Il giovane lo squadrò con la coda dell’occhio, l’aria quasi scocciata. «Ti droghi?»

«No!» sbottò scandalizzato Merlin, spalancando la bocca. Per chi diamine lo aveva preso?!

L’altro rilassò gli angoli della bocca in un leggero sorriso. «Allora smettila di blaterare cose inutili. Ho capito che ti chiami Merlin.».
Stavolta, Merlin aprì bocca col chiaro intento di rispondere a tono a quell’Asino patentato, ma si ritrovò spiazzato dalla confusione che regnava nella stanza.

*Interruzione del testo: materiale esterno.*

/-- R125: the weight of an item in the sum. -/
theorem weightedSum_set (n k v : Nat) {values : List Nat} (h : k < values.length) :
    weightedSum n (values.set k v) = weightedSum n (values.set k 0) + (n + k) * v := by
  induction values generalizing n k with
  | nil => cases h
  | cons a as ih =>
    cases k with
    | zero =>
      simp only [List.set_cons_zero, weightedSum]
      ring
    | succ k =>
      simp only [List.set_cons_succ, weightedSum, ih (n + 1) k (Nat.lt_of_succ_lt_succ h)]
      ring

/-- R125: the question shows in the check word. -/
theorem checkWord_question (values : List Nat) {q r : BitVec 4} (h : q ≠ r) : checkWord values q ≠ checkWord values r := by
  have hne : q.toNat ≠ r.toNat := fun e => h (BitVec.eq_of_toNat_eq e)
  have hq := q.isLt
  have hr := r.isLt
  unfold checkWord
  omega

/-! ## The change list (R122) -/

/-- R122: the changes of two images whose first item has a number one above `n`. -/
def changesFrom (n : Nat) (active draft : List Nat) : List (Nat × Nat) :=
  (((List.zip active draft).zipIdx n).filter fun x => x.1.1 != x.1.2).map fun x => (x.2 + 1, x.1.2)

theorem changeList_eq (active draft : List Nat) : changeList active draft = changesFrom 0 active draft := rfl

theorem changesFrom_cons (n a d : Nat) (active draft : List Nat) :
    changesFrom n (a :: active) (d :: draft)
      = (if a = d then [] else [(n + 1, d)]) ++ changesFrom (n + 1) active draft := by
  by_cases h : a = d <;> simp [changesFrom, h]

/-- R122: writing the changes into the first image, from an item on, gives the second. -/
theorem foldl_set_changesFrom (before : List Nat) {active draft : List Nat} (h : active.length = draft.length) :
    (changesFrom before.length active draft).foldl (fun l x => l.set (x.1 - 1) x.2) (before ++ active)
      = before ++ draft := by
  induction active generalizing before draft with
  | nil =>
    rw [List.length_eq_zero_iff.mp h.symm]
    rfl
  | cons a active ih =>
    cases draft with
    | nil => cases h
    | cons d draft =>
      have hnext := ih (before ++ [d]) (Nat.succ.inj h)
      rw [List.length_append, List.append_assoc, List.append_assoc] at hnext
      rw [changesFrom_cons, List.foldl_append]
      by_cases had : a = d
      · rw [if_pos had, List.foldl_nil, had]
        exact hnext
      · rw [if_neg had, List.foldl_cons, List.foldl_nil]
        simpa using hnext

/-- R122: the changes come in rising item number. -/
theorem changesFrom_rising (n : Nat) (active draft : List Nat) :
    (changesFrom n active draft).Pairwise fun x y => x.1 < y.1 := by
  refine List.pairwise_map.mpr (List.Pairwise.filter _ ?_)
  refine (List.pairwise_map (f := fun x : (Nat × Nat) × Nat => x.2) (R := (· < ·))).mp ?_ |>.imp fun h => Nat.succ_lt_succ h
  rw [List.zipIdx_map_snd]
  exact List.pairwise_lt_range'

/-- R122: a change is one: the first image has another value there. -/
theorem changeList_differs {active draft : List Nat} {x : Nat × Nat} (h : x ∈ changeList active draft) :
    active[x.1 - 1]? ≠ some x.2 := by
  obtain ⟨⟨⟨a, d⟩, k⟩, hmem, rfl⟩ := List.mem_map.mp h
  obtain ⟨hzip, hne⟩ := List.mem_filter.mp hmem
  obtain ⟨ha, -⟩ := List.getElem?_zip_eq_some.mp (List.mem_zipIdx_iff_getElem?.mp hzip)
  simpa [ha] using hne

/-! ## The start of a delivery (R122) -/

/-- R122: the record of a delivery that starts. -/
def Slot.startRecord (x : Slot) (i : SlotIx) : DeliveryRecord :=
  let changes := changeList (x.active.getD []) x.draft.values
  { slot := i, changes := changes, acked := 0, phase := if changes.isEmpty then .check else .items, question := none }

/-- R122, R114: a slot whose delivery has started. -/
def Slot.started (x : Slot) : Slot :=
  { x with
    draft := { x.draft with state := .delivering }
    readback := x.readback.map fun _ => { next := 1, held := [] } }

section
variable {g : SegId} {s : State}

theorem startDelivery_eq (i : SlotIx) : startDelivery g i s
    = (s.setSeg g { s.seg g with delivery := some ((s.slot i).startRecord i) }).setSlot i (s.slot i).started := by
  simp [startDelivery, setDraftState, modSlot_def, modSeg_def, setSeg_setSlot, Slot.startRecord, Slot.started,
    Slot.withReadbackReset]

/-- R31, R33: with no delivery in flight and no closing poll due, the delivery picked starts and sends its first frame. -/
theorem choose_pick {e : DeliveryEntry} (h : (s.seg g).opportunity = true) (hd : (s.seg g).delivery = none)
    (hc : nextClosing g s = none) (he : pickEntry g s = some e) :
    choose g s = sendDelivery g ((s.slot e.slot).startRecord e.slot) (startDelivery g e.slot s) := by
  have hstarted : ((startDelivery g e.slot s).seg g).delivery = some ((s.slot e.slot).startRecord e.slot) := by
    rw [startDelivery_eq, seg_setSlot, seg_setSeg_same]
  rw [choose, if_neg (by simp [h])]
  simp only [hd, hc, he, hstarted]

/-- R32: no closing poll is due where no slot of the segment is marked. -/
theorem nextClosing_none (h : ∀ j : SlotIx, (s.slot j).table ≠ .unlisted → (s.slot j).seg = g → (s.slot j).due.closing = false) :
    nextClosing g s = none := by
  refine List.find?_eq_none.mpr fun j hj => ?_
  obtain ⟨hl, hg⟩ := mem_slotsOf.mp hj
  simp [h j hl hg]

Arthur cacciò aria dalla bocca, quasi avesse affrontato le stesse fatiche di Ercole, spostandosi leggermente di lato per consentire al corvino una visione più ampia della casa. «Allora, Merlin? Cosa ne pensi?»
Merlin fece piccoli passi in avanti, sondando cauto l’ambiente circostante come un cane diffidente. Non era male. Certo, forse c’era un po’ di confusione ma tutto sommato l’appartamento era confortante, ben arredato - ed economico!
 

«Penso che con un po’ di collaborazione», cercò le parole giuste temendo di offendere il padrone di casa, «sarebbe perfetto».

«Collaborazione!» Il biondino parve illuminarsi come un faro nella notte, sorridendo in modo sinistro. «Era questa la parolina magica che volevo ascoltare da te».

Merlin cominciò a mordersi la lingua, scongiurando chiunque lo stesse osservando dall’alto di non aver firmato la sua condanna a morte. «P-Parolina magica?»
L’Asino portò le mani dietro la schiena, congiungendole tra loro. Non si era ancora seduto e, quindi, anche Merlin era rimasto in piedi. Arthur assunse un’aria vagamente curiosa, quasi stesse scrutando una scena del crimine. «Chi ti ha stirato i pantaloni?»

«Oh, a me interessa l’appartamento, non un lavoro. Non sono una cameriera» replicò Merlin con chiara indignazione.
L’Asino lo guardò come se fosse un completo idiota.
«Credi che io sia stupido? So che non sei una cameriera! Era solo… curiosità»

Il corvino, disorientato, abbassò lentamente lo sguardo d’Atlantico sui suoi jeans. «I-Io… Faccio da me».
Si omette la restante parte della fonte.